# how often can you shear



## thestewarts (Apr 11, 2013)

Obviously a fleece left to grow a long time is most profitable but I was wondering if it was ok to shear a sheep a couple times to keep them more comfortable in summer. We just brought our first sheep home yesterday and we were told they've been sheared recently but their wool is pretty think already and it's already in the 80s. I was thinking we may shear them again in May anf if needed in September


----------



## Roving Jacobs (Apr 11, 2013)

You bought icelandic sheep, right? Icelandics are often sheared twice a year but its generally not a good idea to shear them in the middle of the summer. Usually its done around March then again in the fall. The wool keeps the sun off of them and keeps them from getting sunburned during the summer. At most you might trim their belly fleece or crutch them. As long as they have plenty of access to water and shade it should not be a problem though. If they are really baking you can set up a barn fan or misting system to cool them off.


----------



## goodhors (Apr 11, 2013)

I don't think misting sheep, even with a good fan going, will help keep them
cool once the wool soaks up the water on the outside layer.  The skin won't 
reached at all, to be cooled, and could cause them to overheat with water layer 
holding in the body heat.  Fans just can't remove the water well on standing sheep.

This is different than misting cattle, horses or pigs, because they don't have 
the wool layer or thick hair in summer heat.  With these other species, the 
fans CAN remove dampness, so body heat is lowered with misting AND fans
constantly moving the air across them. 

I think plain fans ARE helpful in cooling sheep during hot days.  But adding 
the water in misting sheep, is not a good idea.

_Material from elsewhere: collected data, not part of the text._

-- ==== Sys2Proof/Machine/State.lean ====
section
/-! DEFINITION. The state of the part as plain data, the reasons a step could stop, and the state right
after power-on. -/

namespace Sys2Proof.Machine

/-- The reasons a step can stop with a fault: none. Every rule of the spec gives every command an effect
in every state, so nothing raises a fault and the type has no constructor (safe: there is nothing to
stop on). A fault line of the mount is no fault of this type: it is an event of the part (R168). -/
inductive Fault where
deriving DecidableEq, Repr

/-- The reasons a step can be refused. -/
inductive Refusal where
  /-- Raised by an arm of exec for a command without a meaning. No arm raises it: all 58 rows have
  their meaning. Raising it would be safe (the run stops). -/
  | notModelled (mnemonic : String)
deriving DecidableEq, Repr

/-- The whole part. -/
structure State where
  /-- the commands that wait, first in, first out -/
  pending : List Instr
  /-- RESET_N is low (R2) -/
  resetLow : Bool
  /-- the levels at the six input pins as last shown, true for high (R154, R167) -/
  pins : Inputs Bool
  /-- the time base (R17) -/
  time : TimeBase
  /-- the night list and flag (R18, R39) -/
  night : NightList
  /-- the free count of the segment pool (R42) -/
  free : Nat
  /-- the model table (R71) -/
  model : ModelTable
  /-- the engine state with its timers (R98, R99) -/
  engine : Engine
  /-- the wait reason (R105) -/
  waitReason : Option WaitReason
  /-- the per-axis quantities (R97) -/
  axes : Axes AxisState
  /-- the ON_TARGET level (R147, R159) -/
  onTarget : Bool
  /-- the guide unit (R139) -/
  guide : Guide
  /-- the enclosure unit (R153) -/
  enclosure : Enclosure
  /-- the six input filters (R154) -/
  inputs : Inputs Filter
  /-- the step outputs (R156) -/
  steps : Axes StepOut
  /-- the enable level (R158) -/
  enable : Bool
  /-- the event lines (R166) -/
  lines : Lines EventLine
  /-- the fault record (R169) -/
  faults : FaultRecord
  /-- the notice sets (R179) -/
  notices : Notices
  /-- the link ports (R185) -/
  ports : Links Port
  /-- the configuration values in force (R190) -/
  inForce : Items Int
  /-- the pending configuration values (R190) -/
  pendingItems : Items (Option Int)
  /-- the timers that ran out at the latest demand event: the model's own (log entry 4) -/
  expiries : List Expiry
  /-- how many orders of turns the free value has given: the model's own (log entry 3) -/
  orderDraws : Nat
deriving DecidableEq, Repr

/-! ### Power-on values -/

/-- The time base after power-on (R17). -/
def TimeBase.initial : TimeBase where
  mountTime := 0
  discipline := .free
  goodCount := 0
  pulseAge := none
  phaseError := none
  slew := none
  pendingSet := none
  timeValid := false
  spurious := 0
  eventDue := false
  expiryDue := false

/-- The model table after power-on (R71). -/
def ModelTable.initial : ModelTable where
  cells := []
  writePtr := ⟨false, 0⟩
  readPtr := ⟨false, 0⟩
  pageInUse := false
  last := ⟨0, 0⟩

/-- An axis after power-on (R97). -/
def AxisState.initial : AxisState := ⟨0, 0, 0, 0, 0, 0, 0, 0⟩

/-- The guide unit after each reset (R139). -/
def Guide.initial : Guide := ⟨.off, none, ⟨0, 0⟩⟩

/-- The enclosure unit after power-on (R153). -/
def Enclosure.initial : Enclosure := ⟨none, .unknown, false, false⟩

/-- A step output after power-on (R166). -/
def StepOut.initial : StepOut := ⟨none, [], false, false, 0⟩

/-- An event line after power-on (R166). -/
def EventLine.initial : EventLine where
  source := .second
  mode := .off
  activeHigh := true
  delay := 1
  width := 1
  phase := .quiet
  timer := none
  output := false
  ignored := 0
  fresh := false

/-- The notice sets after power-on, with the default masks (R178, R179): all ten kinds on the schedule
link; TARGET_START, TARGET_END, ON_TARGET on the guide link; TARGET_START, SHELTER, NIGHT on the
enclosure link. -/
def Notices.initial : Notices where
  boxes := ⟨⟨0, 0x3FF, false⟩, ⟨0, 0x007, false⟩, ⟨0, 0x241, false⟩⟩
  recentStart := none
  recentEnd := none

/-- A port after power-on, with the straps as read then (R185). -/
def Port.initial (straps : Straps) : Port := ⟨.hunt, 0, none, 0, 0, 0, straps⟩

/-- The defaults of the configuration items (R57, R82, R86, R89, R90, R113, R122, R138, R143). -/
def Items.defaults : Items Int where
  lower := ⟨-23068672, 233017, -12582912⟩
  upper := ⟨23068672, 4171002, 12582912⟩
  stepMax := ⟨200, 200, 200⟩
  vmax := ⟨140, 100, 200⟩
  acc := ⟨655, 655, 1311⟩
  capturePos := 16
  captureRate := 3277
  park := ⟨0, 4000000, 0⟩
  poolLow := 64
  cstep := 4
  lagTol := 32
  slewTimeout := 300000
  settleTime := 2000
  guideStepMax := 256
  guideRange := 8192
  guideTimeout := 10000
  encTimeout := 5000
  encTol := 93207
  followEnc := 1

/-- The same value for every item. -/
def Items.const {α : Type} (v : α) : Items α where
  lower := .const v
  upper := .const v
  stepMax := .const v
  vmax := .const v
  acc := .const v
  capturePos := v
  captureRate := v
  park := .const v
  poolLow := v
  cstep := v
  lagTol := v
  slewTimeout := v
  settleTime := v
  guideStepMax := v
  guideRange := v
  guideTimeout := v
  encTimeout := v
  encTol := v
  followEnc := v

/-- Strap pins both low: the value State.reset names for pins that nothing has read (log entry 7). -/
def strapsLow : Straps := ⟨false, false⟩

/-- The six input pins at the level that is not asserted: the drive fault lines and the limit switch high,
the others low (R167; log entry 6). -/
def pinsQuiet : Inputs Bool := ⟨true, true, true, true, false, false⟩

/-- The machine right after power-on (the reset tables R17, R40, R58, R71, R97, R125, R139, R153, R166, R169,
R179, R185, R190). -/
def State.reset : State where
  pending := []
  resetLow := false
  pins := pinsQuiet
  time := .initial
  night := ⟨[], false⟩
  free := 512
  model := .initial
  engine := .unset
  waitReason := none
  axes := .const .initial
  onTarget := false
  guide := .initial
  enclosure := .initial
  inputs := .const ⟨false, false⟩
  steps := .const .initial
  enable := false
  lines := .const .initial
  faults := ⟨none, none, 0⟩
  notices := .initial
  ports := ⟨.initial strapsLow, .initial strapsLow, .initial strapsLow⟩
  inForce := .defaults
  pendingItems := .const none
  expiries := []
  orderDraws := 0

end Sys2Proof.Machine
end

Our Market lambs got shorn every 3-4 weeks, but they were not wool sheep.
Removing their wool DID keep them cooler and they gained weight faster during
the summer months.  We also used a fan on them during the hottest hours of the day, 
when they came inside for shade.  Seemed to reduce the panting with better air
circulation.  There were always plain fans moving air in the Sheep Barn at the Fair.


----------



## purplequeenvt (Apr 11, 2013)

Wool acts as an insulator keeping them warm in the winter, but also helping keep them cooler during the summer. I've known people who had some sheep with longer fleeces and some more that were recently sheared and the woolly ones were out grazing and the naked ones were panting in the shade. 

Water is the most important thing to make sure they always have access to. Clipping just their stomachs could be helpful and, if you are somewhere very hot, a big barn fan might not be a bad idea either, but I think that you will find that they will do perfectly fine without either.


----------



## thestewarts (Apr 11, 2013)

Thanks Y'all! They seem just fine today. Though there is a great breeze where as yesterday it was pretty calm. They probably seemed more hot after being in the truck and then having all the room to run. They were very happy to get out and graze! My husband said there wasn't a single blade of grass at their last place.


----------